James Allen is one of those foreign students studying at a Darija-teaching institution this fall. He is also one of Gammon’s students – this is his first time in Morocco. Though he says he likes MSA, he prefers Darija and “the accent, the words, the context, the jokes, the expressions” that come with it.
“I’m learning [Darija] to connect with people,” he said to MWN. He added that Darija has helped him build friendships that he otherwise would not have. “[Moroccans] see that I’ve cared enough to learn their language, and then they care enough to keep talking to me.”
Allen started Instagram and TikTok accounts dedicated to Morocco when he was just a few weeks into his semester in Rabat. “james_lmaghribi” shows Allen testing out Darija with his Moroccan friends. Though he didn’t set out for virality, he quickly garnered over 650,000 views on some of his videos.
Americans have been among those viewing and commenting on Allen’s posts. But it has mostly been Moroccans, many of whom, Allen says, have been shocked and delighted to see him learning Darija.
“For somebody to have taken the time to learn [Darija, Moroccans are] so intrigued. They always ask me, ‘why?’” said Allen. “Then it just creates a mutual appreciation.”
The Moroccans’ surprise is in part fueled by how few foreigners have ever really tried to get to know Morocco before. Darija is difficult for even other Arabs to learn; why would non-Arabs bother? The process has instead traditionally worked the other way, with Moroccans learning foreign tongues. That is why, after all, Darija is as unique as it is.
And social media has capitalized on this flexibility. As Morocco increasingly globalizes and its young people adopt the Internet as their second home along with the rest of Generation Z, English increasingly leaks into Darija, changing its course yet again.
“The interaction of these cultures… helps grow the language,” said Guarmouti. “Like, I can speak Darija, and I will learn like two words from Americans and I will use them in my language, I will use them in Darija.”

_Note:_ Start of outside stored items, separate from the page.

-- ==== Sys2Proof/Tests/Slice0.lean ====
section
/-! SUPPORT. Tests. Well-formedness refuses an ill-formed step for each check it makes; the worked cases and layouts of the manual
come out as the manual works them; and for each statement that has hypotheses, `witness_<statement>` shows states and operands
that meet them, with the boundary values at which its clauses meet, and small `test_` theorems read fields of the next state. -/

namespace Sys2Proof.Tests

open Sys2Proof Sys2Proof.Machine

/-! ### Helpers -/

/-- What a step leaves, seen through a function of the next state; absent where the step stops. -/
def after {α : Type} (i : Instr) (s : State) (f : State → α) : Option α :=
  match exec i s with
  | .next t => some (f t)
  | _ => none

/-- A station in ACTIVE on day 100, station number 3, link UP, a queue block set. -/
def active : State := { State.reset with
  stc := { Stc.reset with
    state := .active, stationNumber := 3, config := some .defaults, marker := true, clock := ⟨100, 50000, 0⟩ }
  cqp := { Cqp.reset with base := some 65536 }
  psi := { Psi.reset with incarnation := some 9, beaconTimer := some 0 }
  odu := { Odu.reset with linkUp := true } }

def inState (st : StationState) (s : State) : State := { s with stc := { s.stc with state := st } }

/-- A command at ring position 7 with request number 42. -/
def entry (c : HostCommand) (p : Phase) : InProgress := ⟨1, 7, 42, some c, p⟩

def onB (c : HostCommand) (s : State) (p : Phase := .untaken) : State :=
  { s with cqp := { s.cqp with ringB := ⟨8, 8, false, false, [entry c p]⟩ } }

def onU (c : HostCommand) (s : State) (p : Phase := .untaken) : State :=
  { s with cqp := { s.cqp with ringU := ⟨8, 8, false, false, [entry c p]⟩ } }

/-- The outcome of the command of ring B, once settled. -/
def outcomeB (s : State) : Option OutcomeCode :=
  s.cqp.ringB.inProgress.head?.bind fun e => match e.phase with
    | .settled c => some c.outcome
    | _ => none

def outcomeU (s : State) : Option OutcomeCode :=
  s.cqp.ringU.inProgress.head?.bind fun e => match e.phase with
    | .settled c => some c.outcome
    | _ => none

/-- A LIVE, HELD or RESERVED extent of owner 7, volume 2, 10 blocks. -/
def liveAt (birth : Nat) : ExtentRec := ⟨7, 2, 10, .live, some birth, none, some .exempt, false, none⟩
def heldAt (birth death : Nat) : ExtentRec := ⟨7, 2, 10, .held, some birth, some death, some .exempt, false, none⟩
def reservedIn (context : Nat) : ExtentRec := ⟨7, 2, 10, .reserved, none, none, none, false, some context⟩
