-- ==== Sys2Proof/Config.lean ====
section
/-!
DEFINITION. What an implementation fixes (the fuses of this part, R497; the sizes of R1), the free values, and the
functions that the model does not compute (cryptography). A free value is an opaque constant applied to a counter of
the state or to operands: nothing in Lean can evaluate it.
-/
namespace Sys2Proof.Config

/-- Octets of each enabled flight (R497). DESIGN CHOICE (log 8): a full part. -/
def octetsPerFlight : Nat := 4

/-- The enable word that boot reads from the fuses (R497): version 1, 24 ports, 64 flights on each die. -/
def enableWord : Word := 0x001FFFFFF8102040

/-- Bytes of DRAM of one die (R1): 96 GiB. -/
def dramPerDie : Nat := 96 * 2 ^ 30

/-- The number of packages of the system (R1, R267). DESIGN CHOICE (log 8): the largest system. -/
def packages : Nat := 262144

/-- Whether a page that a walk or POTW names exists (R440). DESIGN CHOICE (log 7): bits 45:44 of a local physical
address name the die, bits 43:0 the byte of its DRAM. -/
def dramExists (pa : Nat) : Bool := pa % 2 ^ 44 < dramPerDie && pa < 2 ^ 46

/-- The die that is the home of a local physical address (log 7). -/
def dieOf (pa : Nat) : Nat := pa / 2 ^ 44 % 4

/-- The ring of a die's log writer, its checkpoint area and its consumer index (R382). DESIGN CHOICE (log 8): the top
2 GiB of the die's DRAM, owned by 0xFFF from boot. -/
def logBase (die : Nat) : Nat := die * 2 ^ 44 + dramPerDie - 2 ^ 31
def logArea (die : Nat) : Nat := logBase die + 2 ^ 30 + 2 ^ 12
def logConsumer (die : Nat) : Nat := logBase die + 2 ^ 30

/-- The ownership entry of a page from boot on (R349, R496): valid, partition 0, owner 0x000, or 0xFFF for the log. -/
def bootPot (page : Nat) : Word :=
  let pa := page * 2 ^ 19 % 2 ^ 46
  if !dramExists pa then 0 else if dramPerDie - 2 ^ 31 ≤ pa % 2 ^ 44 then 0x8FFF else 0x8000

/-- The ownership entry of a page of another chip, as that chip's table holds it at a cycle, and whether a domain's key is
active on another chip then (R495; log 32): by page or chip, domain, cycle. -/
opaque remotePot : Nat → Nat → Word
opaque keyElsewhere : Nat → Nat → Nat → Bool

/-- Of a page of another chip (log 32): what the shared list that its entry names says of a domain, by page, domain and cycle
(R351), and the seal of a line that nobody here has written, by line and cycle (R495, R501). -/
opaque remoteShared : Nat → Nat → Nat → Option Bool
opaque remoteSeal : Nat → Nat → Nat

/-- Whether a wake for a task of a launch is under way from another chip (R289, R478), by launch and cycle. -/
opaque wakeUnderWay : Nat → Nat → Bool

/-- The PASID that a partition's configuration gives a domain (R479), by the counter of free values when the host wrote it. -/
opaque pasid : Nat → Nat → BitVec 20

/-- A register whose value at task start the spec leaves open (R37), by the counter of free values: whether the
register keeps what an earlier task of the domain left there. -/
opaque keepsOld : Nat → Bool

/-- Which of the values that a halfword has had since a task's dispatch a fetch returns (R300), by context, cycle and place. -/
opaque fetchChoice : Nat → Nat → Nat → Nat

/-- Which instance of an inner level's scope, and which run in it, the front end takes for the units of a unit (R269), by the
counter of free values and the unit's indices. -/
opaque instanceChoice : Nat → List Nat → Nat

/-- The cycles that the handler of a request takes, as fair queuing counts them (R487), by the request's order of arrival. -/
opaque handlerCycles : Nat → Nat

/-- The page of host memory that a physical page names for a PASID, through the host's IOMMU (R479). DESIGN CHOICE (log 58): the
spec does not say how a leaf names host memory; a leaf does so whose physical page is none of the chip's DRAM. -/
opaque hostPage : BitVec 20 → Nat → Option Nat

/-- A byte of an image of a core or a flight (R469, R472, R473), by the counter of free values when the image was written,
and the place. -/
opaque imageByte : Nat → Nat → Byte

/-- A word whose value the spec leaves open, by the counter of free values. -/
opaque freeWord : Nat → Word

/-- SHA-512 of a list of bytes (R376, R385). -/
opaque sha512 : List Byte → BitVec 512

/-- RSA-OAEP decryption under the chip's sealing key (R375): the 184 plaintext bytes, or none. -/
opaque oaepOpen : List Byte → Option (List Byte)

/-- RSASSA-PSS signature under the identity key (R377, R385): 512 bytes. -/
opaque sign : List Byte → Nat → Byte

/-- The XTS and GMAC keys that firmware activates at boot for a domain (R369, R496). -/
opaque bootKey : Dom → BitVec 768

/-- The measurement of the firmware that boots (R377, R496), by version. -/
opaque firmwareMeasurement : Nat → BitVec 512

/-- The chip serial (R375, R377). -/
opaque chipSerial : BitVec 128

end Sys2Proof.Config
end

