/-- The cause of a missing translation, by the kind of access (R447). -/
def Kind.xlt : Kind → Cause
  | .fetch => .xltFetch
  | .load => .xltLoad
  | .store => .xltStore

/-- The bit of the permissions X W R, in bits 2 to 0, that a kind needs. -/
def Kind.bit : Kind → Nat
  | .fetch => 2
  | .load => 0
  | .store => 1

/-- Who makes an access: the address space, the domain and mode checked, the core whose local window it sees, and
where translations are held: `l1` is the core or gondola core whose TLB is used, if any. -/
structure Who where
  asid : BitVec 16
  ttb : Word
  dom : Dom
  s : Bool
  part : Nat
  core : Nat
  flight : Nat
  l1 : Option Nat
  /-- translations that an engine command holds (R442) -/
  held : List TlbEntry := []
  deriving DecidableEq, Repr

/-- The core whose scratchpad a context's workspace and frames stand in (R333, R390). -/
def homeOf (k : Nat) (c : Ctx) : Nat := if isG k then (c.t.home.map coreOf).getD 8192 else coreOf k

/-- Whether a context is a gondola thread whose task started there (R334). -/
def bornThere (k : Nat) (c : Ctx) : Bool := isG k && c.t.home.isNone

/-- The key of a context's workspace, where c.wp names one in a scratchpad. The registers of a task that started on a gondola
thread, whose workspace is in memory, stand under keys of their own, which no address names (R334). -/
def wsKey (k : Nat) (c : Ctx) : Option Nat :=
  if bornThere k c then some (spadKey (8192 + (k - 2 ^ 17)) 0) else windowKey (homeOf k c) c.c.wp.toNat

/-- The issuing context. DESIGN CHOICE (log 64): a gondola core whose flight (R296) is disabled goes on using the second-level
TLB of that flight. -/
def State.who (s : State) : Who :=
  { asid := s.me.c.asid, ttb := s.me.c.ttb, dom := s.me.c.dom, s := s.me.c.s, part := s.myPart, core := s.homeCore,
    flight := ctxFlight s.cur, l1 := some (if isG s.cur then 8192 + coreOf s.cur else coreOf s.cur) }

/-- The task in another context as an agent. -/
def State.whoOf (s : State) (k : Nat) : Who :=
  let c := s.ctx k
  { asid := c.c.asid, ttb := c.c.ttb, dom := c.c.dom, s := c.c.s, part := s.flightPart (s.servedBy k),
    core := homeOf k c, flight := ctxFlight k, l1 := none }

/-! ### Keys -/

/-- The key number of a domain's active slot (R369). -/
def keyOf (l : List (Nat × KeySlot)) (d : Dom) : Option Nat :=
  match l with
  | [] => none
  | (_, x) :: r => if x.dom == d then some x.key else keyOf r d

/-- What tells whether a line's tag matches (R370, R501): the key's number, and the owner that the tag's IV names. -/
def sealNo (key : Nat) (owner : Dom) : Nat := 4096 * key + owner.toNat

/-- The seal of a page's lines from boot on (R496, R501): the first of the key book is 0x000's, the second 0xFFF's. -/
def bootKeyNo (page : Nat) : Nat := if (Config.bootPot page).extractLsb' 0 12 == 0xFFF then sealNo 1 0xFFF else sealNo 0 0

/-- The seal under which the line of a DRAM key was last written (R370, R501); for a line of another chip see
Config.remoteSeal. -/
def State.lineKeyOf (s : State) (k : Nat) : Nat :=
  find s.lineKey (k / 64) (find s.pageKey (k / 2 ^ 19)
    (if k / 2 ^ 46 == s.chip.toNat then bootKeyNo (k / 2 ^ 19) else Config.remoteSeal (k / 64) s.cycle))

/-! ### The ownership table (R349 to R351) -/

/-- The ownership entry of the page of a DRAM key; that of a page of another chip is the other chip's (R495). -/
def State.potEntry (s : State) (page : Nat) : Word :=
  find s.pot page (if page / 2 ^ 27 == s.chip.toNat then Config.bootPot page else Config.remotePot page s.cycle)

/-- Whether the owner of a place has an active key (R352): on the place's chip too (R495). -/
def State.keyActive (s : State) (k : Nat) (owner : Dom) : Bool :=
  (keyOf s.keys owner).isSome &&
    (2 ^ 64 ≤ k || k / 2 ^ 46 == s.chip.toNat || Config.keyElsewhere (k / 2 ^ 46) owner.toNat s.cycle)

def potValid (e : Word) : Bool := e.getLsbD 15
def potPart (e : Word) : Nat := (e.extractLsb' 36 6).toNat
def potList (e : Word) : Nat := (e.extractLsb' 24 12).toNat
def potFrozen (e : Word) : Bool := e.getLsbD 16
def potSealed (e : Word) : Bool := e.getLsbD 14
def potMetered (e : Word) : Bool := e.getLsbD 13
def potOwner (e : Word) : Dom := e.extractLsb' 0 12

Even as Darija evolves, those passionate about the language and its speakers run to catch up. Darija YouTube videos continue to proliferate; AI scans vast amounts of Darija data and spits it back out for learners; students pack up their bags for semesters abroad. Travelers turn to a growing array of learning resources, and as their interest grows, so does awareness – which in turn pushes the growth of learning resources even more.
At the heart of this phenomenon is a growing global love for Morocco.
“We often don’t like people because we don’t know them. That is essentially the case for so many Americans towards the [Arab world],” Allen tells MWN.
“But when you connect on a one-to-one basis, you realize that we’re all humans, we’re all brothers and sisters… When you connect in that way, and they can get a look into your life and you can get a look into theirs… [you can] get to know an individual, which builds bridges.”